*** Opening of DATA FOR PROCESSING ***

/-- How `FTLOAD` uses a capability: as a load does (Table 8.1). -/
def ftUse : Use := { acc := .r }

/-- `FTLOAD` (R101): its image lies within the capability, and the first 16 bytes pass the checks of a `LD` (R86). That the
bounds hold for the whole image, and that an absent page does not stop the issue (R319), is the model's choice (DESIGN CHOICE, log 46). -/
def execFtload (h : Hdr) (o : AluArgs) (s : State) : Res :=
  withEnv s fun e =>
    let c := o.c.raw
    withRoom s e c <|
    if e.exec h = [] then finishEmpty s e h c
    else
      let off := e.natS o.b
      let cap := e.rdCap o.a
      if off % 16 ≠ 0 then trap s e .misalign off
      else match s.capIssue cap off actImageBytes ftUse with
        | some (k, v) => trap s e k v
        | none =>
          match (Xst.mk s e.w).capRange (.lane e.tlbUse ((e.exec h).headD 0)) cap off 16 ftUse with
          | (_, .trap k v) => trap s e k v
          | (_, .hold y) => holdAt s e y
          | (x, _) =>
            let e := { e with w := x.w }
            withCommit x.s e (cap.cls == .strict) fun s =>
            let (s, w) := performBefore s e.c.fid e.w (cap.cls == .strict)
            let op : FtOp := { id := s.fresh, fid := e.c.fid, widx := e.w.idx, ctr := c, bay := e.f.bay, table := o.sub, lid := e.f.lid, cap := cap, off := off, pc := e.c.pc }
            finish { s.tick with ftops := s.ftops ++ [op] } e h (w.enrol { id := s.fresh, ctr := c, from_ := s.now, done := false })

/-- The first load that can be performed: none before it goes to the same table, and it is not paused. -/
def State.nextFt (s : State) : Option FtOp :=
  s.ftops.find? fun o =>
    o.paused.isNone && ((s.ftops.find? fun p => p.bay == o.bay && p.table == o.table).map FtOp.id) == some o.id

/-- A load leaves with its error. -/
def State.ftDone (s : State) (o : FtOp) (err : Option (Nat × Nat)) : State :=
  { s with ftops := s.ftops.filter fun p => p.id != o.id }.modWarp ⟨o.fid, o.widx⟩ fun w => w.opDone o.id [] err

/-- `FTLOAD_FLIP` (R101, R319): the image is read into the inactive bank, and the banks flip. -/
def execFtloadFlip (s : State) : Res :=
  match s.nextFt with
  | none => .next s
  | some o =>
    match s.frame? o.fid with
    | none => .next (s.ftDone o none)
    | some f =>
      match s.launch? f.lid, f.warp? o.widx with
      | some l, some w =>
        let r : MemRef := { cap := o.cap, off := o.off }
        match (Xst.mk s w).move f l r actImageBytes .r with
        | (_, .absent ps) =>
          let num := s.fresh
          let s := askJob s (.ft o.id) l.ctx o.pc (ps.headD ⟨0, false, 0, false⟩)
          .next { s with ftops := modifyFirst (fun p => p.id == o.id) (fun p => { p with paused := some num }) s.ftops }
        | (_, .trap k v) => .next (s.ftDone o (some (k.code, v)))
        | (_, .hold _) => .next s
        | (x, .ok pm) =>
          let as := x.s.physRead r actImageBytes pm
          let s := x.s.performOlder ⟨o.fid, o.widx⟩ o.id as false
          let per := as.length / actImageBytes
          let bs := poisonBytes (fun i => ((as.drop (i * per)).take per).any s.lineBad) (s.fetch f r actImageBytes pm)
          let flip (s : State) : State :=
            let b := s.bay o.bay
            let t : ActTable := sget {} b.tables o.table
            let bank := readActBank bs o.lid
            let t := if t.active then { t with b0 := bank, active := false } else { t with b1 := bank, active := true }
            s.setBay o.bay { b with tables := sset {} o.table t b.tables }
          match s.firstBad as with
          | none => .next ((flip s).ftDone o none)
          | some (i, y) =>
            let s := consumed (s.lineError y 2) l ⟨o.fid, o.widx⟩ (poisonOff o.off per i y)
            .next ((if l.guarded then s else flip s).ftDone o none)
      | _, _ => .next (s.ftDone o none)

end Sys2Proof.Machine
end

*** Close of DATA FOR PROCESSING ***
*** Opening of DATA FOR PROCESSING ***

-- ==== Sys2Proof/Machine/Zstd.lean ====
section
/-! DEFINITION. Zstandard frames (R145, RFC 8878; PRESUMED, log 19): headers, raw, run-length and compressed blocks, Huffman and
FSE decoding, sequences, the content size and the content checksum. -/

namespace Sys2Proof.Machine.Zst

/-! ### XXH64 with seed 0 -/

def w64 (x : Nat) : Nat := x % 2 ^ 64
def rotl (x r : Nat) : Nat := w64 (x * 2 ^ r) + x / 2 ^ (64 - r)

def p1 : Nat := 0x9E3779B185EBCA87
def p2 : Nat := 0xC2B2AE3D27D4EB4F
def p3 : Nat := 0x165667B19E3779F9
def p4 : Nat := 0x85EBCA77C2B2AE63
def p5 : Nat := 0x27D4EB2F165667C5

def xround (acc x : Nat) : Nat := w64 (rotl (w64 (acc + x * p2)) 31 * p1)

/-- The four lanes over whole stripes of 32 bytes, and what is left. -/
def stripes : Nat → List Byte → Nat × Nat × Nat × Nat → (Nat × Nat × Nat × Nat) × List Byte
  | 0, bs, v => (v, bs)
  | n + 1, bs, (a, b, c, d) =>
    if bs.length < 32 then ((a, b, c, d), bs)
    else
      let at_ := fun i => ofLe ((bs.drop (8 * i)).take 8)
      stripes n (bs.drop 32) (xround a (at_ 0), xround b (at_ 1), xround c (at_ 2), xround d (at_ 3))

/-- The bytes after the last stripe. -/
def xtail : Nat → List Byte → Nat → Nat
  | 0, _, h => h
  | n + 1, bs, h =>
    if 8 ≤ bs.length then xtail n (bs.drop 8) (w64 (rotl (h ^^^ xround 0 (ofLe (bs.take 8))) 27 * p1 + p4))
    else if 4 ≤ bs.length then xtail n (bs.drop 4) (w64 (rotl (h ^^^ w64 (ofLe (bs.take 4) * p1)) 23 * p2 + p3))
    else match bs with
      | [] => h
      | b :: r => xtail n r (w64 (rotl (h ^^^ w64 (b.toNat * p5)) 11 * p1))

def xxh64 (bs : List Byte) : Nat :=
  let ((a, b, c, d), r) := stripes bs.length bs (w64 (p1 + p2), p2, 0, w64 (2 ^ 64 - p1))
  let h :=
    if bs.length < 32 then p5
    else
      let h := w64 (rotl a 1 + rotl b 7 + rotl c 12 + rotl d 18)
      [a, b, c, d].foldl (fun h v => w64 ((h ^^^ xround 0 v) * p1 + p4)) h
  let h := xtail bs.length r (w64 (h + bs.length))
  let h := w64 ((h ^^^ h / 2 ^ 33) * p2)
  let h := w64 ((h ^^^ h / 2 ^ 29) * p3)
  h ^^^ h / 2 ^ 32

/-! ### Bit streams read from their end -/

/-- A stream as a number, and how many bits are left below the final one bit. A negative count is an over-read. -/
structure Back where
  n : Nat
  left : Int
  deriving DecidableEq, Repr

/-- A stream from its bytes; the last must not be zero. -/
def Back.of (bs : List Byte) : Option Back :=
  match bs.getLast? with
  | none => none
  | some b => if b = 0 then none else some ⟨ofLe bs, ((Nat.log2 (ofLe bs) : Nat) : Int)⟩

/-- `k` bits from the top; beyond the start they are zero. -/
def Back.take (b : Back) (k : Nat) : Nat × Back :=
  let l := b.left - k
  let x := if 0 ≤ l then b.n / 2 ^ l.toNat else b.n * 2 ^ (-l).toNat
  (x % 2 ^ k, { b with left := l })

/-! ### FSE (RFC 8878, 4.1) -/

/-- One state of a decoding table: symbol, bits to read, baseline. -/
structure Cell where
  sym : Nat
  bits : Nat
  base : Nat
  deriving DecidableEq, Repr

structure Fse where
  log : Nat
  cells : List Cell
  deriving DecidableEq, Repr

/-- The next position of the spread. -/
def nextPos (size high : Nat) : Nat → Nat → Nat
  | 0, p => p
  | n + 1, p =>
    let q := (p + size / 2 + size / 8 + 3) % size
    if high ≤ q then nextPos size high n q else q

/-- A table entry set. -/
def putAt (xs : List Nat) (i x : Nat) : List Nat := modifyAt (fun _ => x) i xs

*** Close of DATA FOR PROCESSING ***
*** Opening of DATA FOR PROCESSING ***

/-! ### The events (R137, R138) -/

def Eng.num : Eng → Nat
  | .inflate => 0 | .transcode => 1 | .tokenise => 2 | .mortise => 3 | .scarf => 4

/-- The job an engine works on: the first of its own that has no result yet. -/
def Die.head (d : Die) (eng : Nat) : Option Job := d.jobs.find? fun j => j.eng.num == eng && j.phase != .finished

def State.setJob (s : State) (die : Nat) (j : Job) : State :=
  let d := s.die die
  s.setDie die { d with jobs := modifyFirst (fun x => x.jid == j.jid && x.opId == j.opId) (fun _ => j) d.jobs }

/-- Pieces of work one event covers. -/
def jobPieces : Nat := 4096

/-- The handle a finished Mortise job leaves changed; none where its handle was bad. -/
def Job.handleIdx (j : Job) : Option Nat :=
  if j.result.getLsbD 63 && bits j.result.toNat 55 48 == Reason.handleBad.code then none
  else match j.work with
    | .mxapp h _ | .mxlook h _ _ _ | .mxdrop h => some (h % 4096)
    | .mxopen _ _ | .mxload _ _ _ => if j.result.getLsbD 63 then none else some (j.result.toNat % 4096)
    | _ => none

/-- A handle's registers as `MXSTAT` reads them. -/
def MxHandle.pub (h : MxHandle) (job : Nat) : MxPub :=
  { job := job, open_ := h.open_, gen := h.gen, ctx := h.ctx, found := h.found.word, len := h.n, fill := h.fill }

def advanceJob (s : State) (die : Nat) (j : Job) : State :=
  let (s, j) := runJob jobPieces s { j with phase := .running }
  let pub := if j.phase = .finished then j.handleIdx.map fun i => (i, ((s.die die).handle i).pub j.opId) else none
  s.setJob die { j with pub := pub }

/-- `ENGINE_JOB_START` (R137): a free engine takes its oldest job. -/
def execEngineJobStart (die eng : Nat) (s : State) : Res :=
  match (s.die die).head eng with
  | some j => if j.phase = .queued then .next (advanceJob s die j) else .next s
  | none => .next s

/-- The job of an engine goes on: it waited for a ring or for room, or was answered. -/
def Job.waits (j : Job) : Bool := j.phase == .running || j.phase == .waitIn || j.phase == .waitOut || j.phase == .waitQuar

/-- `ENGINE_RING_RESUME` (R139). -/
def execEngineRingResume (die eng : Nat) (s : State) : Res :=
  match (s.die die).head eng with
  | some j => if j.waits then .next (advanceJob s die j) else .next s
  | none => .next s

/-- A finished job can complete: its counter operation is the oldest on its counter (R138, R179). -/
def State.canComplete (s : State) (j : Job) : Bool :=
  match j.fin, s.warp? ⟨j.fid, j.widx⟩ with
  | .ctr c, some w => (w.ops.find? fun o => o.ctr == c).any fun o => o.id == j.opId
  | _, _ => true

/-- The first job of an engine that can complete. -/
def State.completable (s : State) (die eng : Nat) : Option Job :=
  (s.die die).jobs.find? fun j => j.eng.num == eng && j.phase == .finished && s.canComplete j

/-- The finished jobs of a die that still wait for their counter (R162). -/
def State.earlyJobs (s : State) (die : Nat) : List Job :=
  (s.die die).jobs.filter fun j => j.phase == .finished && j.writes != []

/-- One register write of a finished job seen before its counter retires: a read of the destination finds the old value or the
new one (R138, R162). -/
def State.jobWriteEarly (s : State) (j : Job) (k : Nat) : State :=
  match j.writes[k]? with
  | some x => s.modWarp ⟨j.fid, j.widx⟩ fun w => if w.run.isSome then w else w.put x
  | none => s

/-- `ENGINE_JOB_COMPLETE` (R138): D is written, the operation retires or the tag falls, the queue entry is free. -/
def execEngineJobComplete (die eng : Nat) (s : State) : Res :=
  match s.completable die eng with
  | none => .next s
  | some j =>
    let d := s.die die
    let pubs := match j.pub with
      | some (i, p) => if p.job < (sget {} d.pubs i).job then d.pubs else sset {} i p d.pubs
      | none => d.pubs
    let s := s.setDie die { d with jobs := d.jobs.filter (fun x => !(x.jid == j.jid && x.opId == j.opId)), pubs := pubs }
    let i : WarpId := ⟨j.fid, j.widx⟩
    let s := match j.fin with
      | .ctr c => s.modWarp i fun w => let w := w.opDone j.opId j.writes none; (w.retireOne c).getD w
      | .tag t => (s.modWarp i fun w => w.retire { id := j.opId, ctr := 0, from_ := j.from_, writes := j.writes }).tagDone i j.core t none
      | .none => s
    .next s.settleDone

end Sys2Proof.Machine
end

*** Close of DATA FOR PROCESSING ***

For this exercise, please output exactly the lines above starting at the line with "(Table 8.1). -/" and ending at the line with "bounds hold for", ends included.

__RESULT OF THIS EXERCISE__
/-- How `FTLOAD` uses a capability: as a load does (Table 8.1). -/
def ftUse : Use := { acc := .r }

/-- `FTLOAD` (R101): its image lies within the capability, and the first 16 bytes pass the checks of a `LD` (R86). That the
bounds hold for the whole image, and that an absent page does not stop the issue (R319), is the model's choice (DESIGN CHOICE, log 46). -/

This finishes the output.